▸ **Requirement**: Among the records that follow, set down only the lines from the one containing "before the first" to the one containing "else s.act fun d =>", both included, exactly.

(Collected data entries)
/-- What the loss of the reference does on the device (R624, R625); what local stores have not answered is sent again when they
return. -/
def Dev.loseRef (d : Dev) : Dev :=
  let d := ({ d with lossSince := true } : Dev).wrN clkStatus (b2n (d.bit clkStatus 0) + 2)
  let d := (d.bumpSat (reg .clk 0 0x10C)).wr64 (reg .clk 0 0x110) (d.turn % p64)
  let d := d.raise .clk 0 0 8
  let d := d.serdesLost
  let d : Dev := { d with
    swrites := d.swrites.map fun w => if (d.store? w.store).remote then w else { w with sent := false },
    sreads := d.sreads.map fun r => if (d.store? r.store).remote then r else { r with sent := false } }
  (rangeFrom 0 8).foldl (fun d g => if d.role g = .off ∨ d.role g = .stale then d else d.setRole g .stale) d

/-- The judgement under way fails at a gap without an edge, or while the PLLs lock after it (R619, R620); one that was skipped
does not (R621). -/
def Dev.judgeLost (d : Dev) : Dev :=
  let skipped := d.locking && d.bit clkStatus 0 && !d.lossSince
  let judged := d.bit clkStatus 2 || d.locking
  let e := (({ d with windows := 0, locking := false } : Dev).setFld clkStatus 2 1 0)
  if judged && !skipped then (e.wrN (reg .clk 0 0x104) (if d.locking then 64 else d.windows)).judgeFail else e

/-- REF_LOST (R93 to R95, R619, R624 to R626): the reference is lost, and the judgement under way fails; before the first
acceptance since POR there is nothing to lose but the judgement.  A loss while SYS_RST_N is low counts for R621 only.
[log 158: DEDUCED] -/
def execRefLost (s : State) : Host.Outcome State Fault Refusal :=
  if !s.dev.dead && s.dev.resetHeld then
    .next { s with dev := { s.dev with locking := false, lossSince := true } }
  else s.run fun s =>
    let d := s.dev
    if d.refUp ∨ (d.bit clkStatus 0 ∧ (d.bit clkStatus 2 ∨ d.locking)) then
      let t := s.time
      let s := s.setTime { t with coast := true, lossSinceLock := true, servo := if t.servo = .host then .host else .coast }
      { s with dev := s.dev.judgeLost.loseRef }
    else { s with dev := d.judgeLost }

/-! ### Supply (R628, R629) -/

/-- PWR_STATUS. -/
def pwrStatus : Nat := reg .pwr 0 0x100

/-- A bit of PWR_STATUS; a change to 1 raises an interrupt bit. -/
def Dev.pwrBit (d : Dev) (i int : Nat) (v : Bool) : Dev :=
  let was := d.bit pwrStatus i
  let d := d.setFld pwrStatus i 1 (b2n v)
  if v && !was then d.raise .pwr 0 0 int else d

/-- VIN_OUT_OF_RANGE (R628): VIN in mV lies outside the operating range; a fall below 10.5 V releases THERM_TRIP_N of a device
that has tripped (R630, R640). -/
def execVinOutOfRange (mv : Nat) (s : State) : Host.Outcome State Fault Refusal :=
  if s.dev.dead then .next (if mv < 10500 then { s with dev := { s.dev with tripped := false } } else s)
  else s.act fun d =>
    if 10800 ≤ mv ∧ mv ≤ 13200 then d
    else ((d.wrN (reg .pwr 0 0x104) (mv % 65536)).pwrBit 0 10 (decide (mv < 10800))).pwrBit 1 10 (decide (13200 < mv))

/-- VIN_RETURN_TO_RANGE (R628). -/
def execVinReturnToRange (mv : Nat) (s : State) : Host.Outcome State Fault Refusal :=
  s.act fun d =>
    if 10800 ≤ mv ∧ mv ≤ 13200 then ((d.wrN (reg .pwr 0 0x104) mv).pwrBit 0 10 false).pwrBit 1 10 false else d

/-- BROWN_OUT (R628, R630): VIN has been below 10.5 V for more than 10 µs; the device stays down until POR, with THERM_TRIP_N
released. -/
def execBrownOut (s : State) : Host.Outcome State Fault Refusal :=
  .next (if s.dev.dead then { s with dev := { s.dev with tripped := false } } else s.porReset true false)

/-- IIN_WINDOW (R628): IIN in mA averaged over 1 ms; an average above 25 A while OVERCURRENT stands persists at level 1.
[log 159: DEDUCED] -/
def execIinWindow (ma : Nat) (s : State) : Host.Outcome State Fault Refusal :=
  s.act fun d =>
    let d := d.wrN (reg .pwr 0 0x108) (ma % 65536)
    if 25000 < ma then { d.pwrBit 2 11 true with ocLevel := if d.ocLevel = 0 then 1 else 2 }
    else if ma < 23000 then { d.pwrBit 2 11 false with ocLevel := 0 }
    else d

/-- VIO_FAULT (R629). [log 159: DEDUCED] -/
def execVioFault (s : State) : Host.Outcome State Fault Refusal := s.act fun d => d.pwrBit 3 10 true

/-! ### Temperature (R631 to R634) -/

/-- PWR_TJ, in 0.0625 °C. -/
def Dev.tj (d : Dev) : Int := ((d.rd (reg .pwr 0 0x10C)).setWidth 16).toInt

/-- PWR_STATUS.TJ_WARN brought up to date. -/
def Dev.tjCheck (d : Dev) : Dev := d.pwrBit 6 12 (decide ((d.fld (reg .pwr 0 0x114) 0 16 : Nat) ≤ d.tj))

/-- TJ_WARN (R634): the highest junction temperature, in 0.0625 °C, as the sensors read it. [log 170: DESIGN CHOICE] -/
def execTjWarn (tj : Int) (s : State) : Host.Outcome State Fault Refusal :=
  s.act fun d => (d.wrN (reg .pwr 0 0x10C) (BitVec.ofInt 16 tj).toNat).tjCheck

/-- THERMAL_TRIP (R633): at 115 °C and above the device goes down, everything lost as at POR, until POR. -/
def execThermalTrip (tj : Int) (s : State) : Host.Outcome State Fault Refusal :=
  .next (if s.dev.dead ∨ tj < 1840 then s else s.porReset true true)

/-- The throttle level of the next turn (R632). -/
def Dev.nextThrottle (d : Dev) : Nat :=
  let l := d.fld pwrStatus 4 2
  let oc := d.ocLevel
  if 1680 ≤ d.tj ∨ 2 ≤ oc ∨ (l = 2 ∧ ¬ (d.tj < 1632 ∧ oc = 0)) then 2
  else if 1600 ≤ d.tj ∨ 1 ≤ oc ∨ (l ≠ 0 ∧ ¬ (d.tj < 1552 ∧ oc = 0)) then 1
  else 0

/-- The throttle level changed at a boundary, and its turns counted (R632). -/
def Dev.throttleStep (d : Dev) : Dev :=
  let l := d.fld pwrStatus 4 2
  let n := d.nextThrottle
  let d := if n = l then d else (d.setFld pwrStatus 4 2 n).raise .pwr 0 0 9
  if n = 0 then d else d.bump (reg .pwr 0 0x200)

/-! ### Switching domains (R635 to R639) -/

/-- The instances whose domain is `m`. -/
def domainInsts (m : Nat) : List (Blk × Nat) :=
  if 1 ≤ m ∧ m ≤ 8 then [(.prs, m - 1), (.cls, m - 1), (.act, m - 1)]
  else if m ≤ 16 then [(.pat, m - 9)]
  else if m ≤ 19 then [(.cip, m - 17)]
  else if m ≤ 23 then [(.blke, m - 20)]
  else if 27 ≤ m ∧ m ≤ 30 then [(.mac, m - 27)]
  else if m = 31 then [(.prl, 0)]
  else if m = 32 then [(.drp, 0)]
  else []

/-- PWR_DOMAIN_ON bit of a domain written. -/
def Dev.setDomain (d : Dev) (m : Nat) (v : Bool) : Dev := d.wr64 (reg .pwr 0 0x128) (putBits (d.rd64 (reg .pwr 0 0x128)) m 1 (b2n v))

/-- A switch command ends: PWR_SW_RESULT and SW_DONE. -/
def Dev.switchEnd (d : Dev) (m st : Nat) : Dev :=
  (({ d with domSwitch := none } : Dev).wrN (reg .pwr 0 0x124) (st + 65536 * m)).raise .pwr 0 0 8

/-- A switch-off that is refused (R636). -/
def Dev.offRefused (d : Dev) (m : Nat) : Bool :=
  if 1 ≤ m ∧ m ≤ 8 then (rangeFrom 0 8).all fun p => decide (p = m - 1) || !(d.pipe p).inService
  else if m = 17 then (rangeFrom 0 4).any fun n => decide (d.fld (reg .mac n 0xC00) 0 2 ≠ 0)
  else if m = 19 then d.vols.values.any fun x => decide (d.volState x ≠ 3)
  else if 24 ≤ m ∧ m ≤ 26 then d.fwState = 3
  else if m = 31 then (rangeFrom 0 8).any fun g => decide (d.role g ≠ .off)
  else if m = 32 then d.stores.values.any fun x => !x.remote && decide (x.state ≠ 0)
  else false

▸ **Written solution**:
/-- REF_LOST (R93 to R95, R619, R624 to R626): the reference is lost, and the judgement under way fails; before the first
acceptance since POR there is nothing to lose but the judgement.  A loss while SYS_RST_N is low counts for R621 only.
[log 158: DEDUCED] -/
def execRefLost (s : State) : Host.Outcome State Fault Refusal :=
  if !s.dev.dead && s.dev.resetHeld then
    .next { s with dev := { s.dev with locking := false, lossSince := true } }
  else s.run fun s =>
    let d := s.dev
    if d.refUp ∨ (d.bit clkStatus 0 ∧ (d.bit clkStatus 2 ∨ d.locking)) then
      let t := s.time
      let s := s.setTime { t with coast := true, lossSinceLock := true, servo := if t.servo = .host then .host else .coast }
      { s with dev := s.dev.judgeLost.loseRef }
    else { s with dev := d.judgeLost }

/-! ### Supply (R628, R629) -/

/-- PWR_STATUS. -/
def pwrStatus : Nat := reg .pwr 0 0x100

/-- A bit of PWR_STATUS; a change to 1 raises an interrupt bit. -/
def Dev.pwrBit (d : Dev) (i int : Nat) (v : Bool) : Dev :=
  let was := d.bit pwrStatus i
  let d := d.setFld pwrStatus i 1 (b2n v)
  if v && !was then d.raise .pwr 0 0 int else d

/-- VIN_OUT_OF_RANGE (R628): VIN in mV lies outside the operating range; a fall below 10.5 V releases THERM_TRIP_N of a device
that has tripped (R630, R640). -/
def execVinOutOfRange (mv : Nat) (s : State) : Host.Outcome State Fault Refusal :=
  if s.dev.dead then .next (if mv < 10500 then { s with dev := { s.dev with tripped := false } } else s)
  else s.act fun d =>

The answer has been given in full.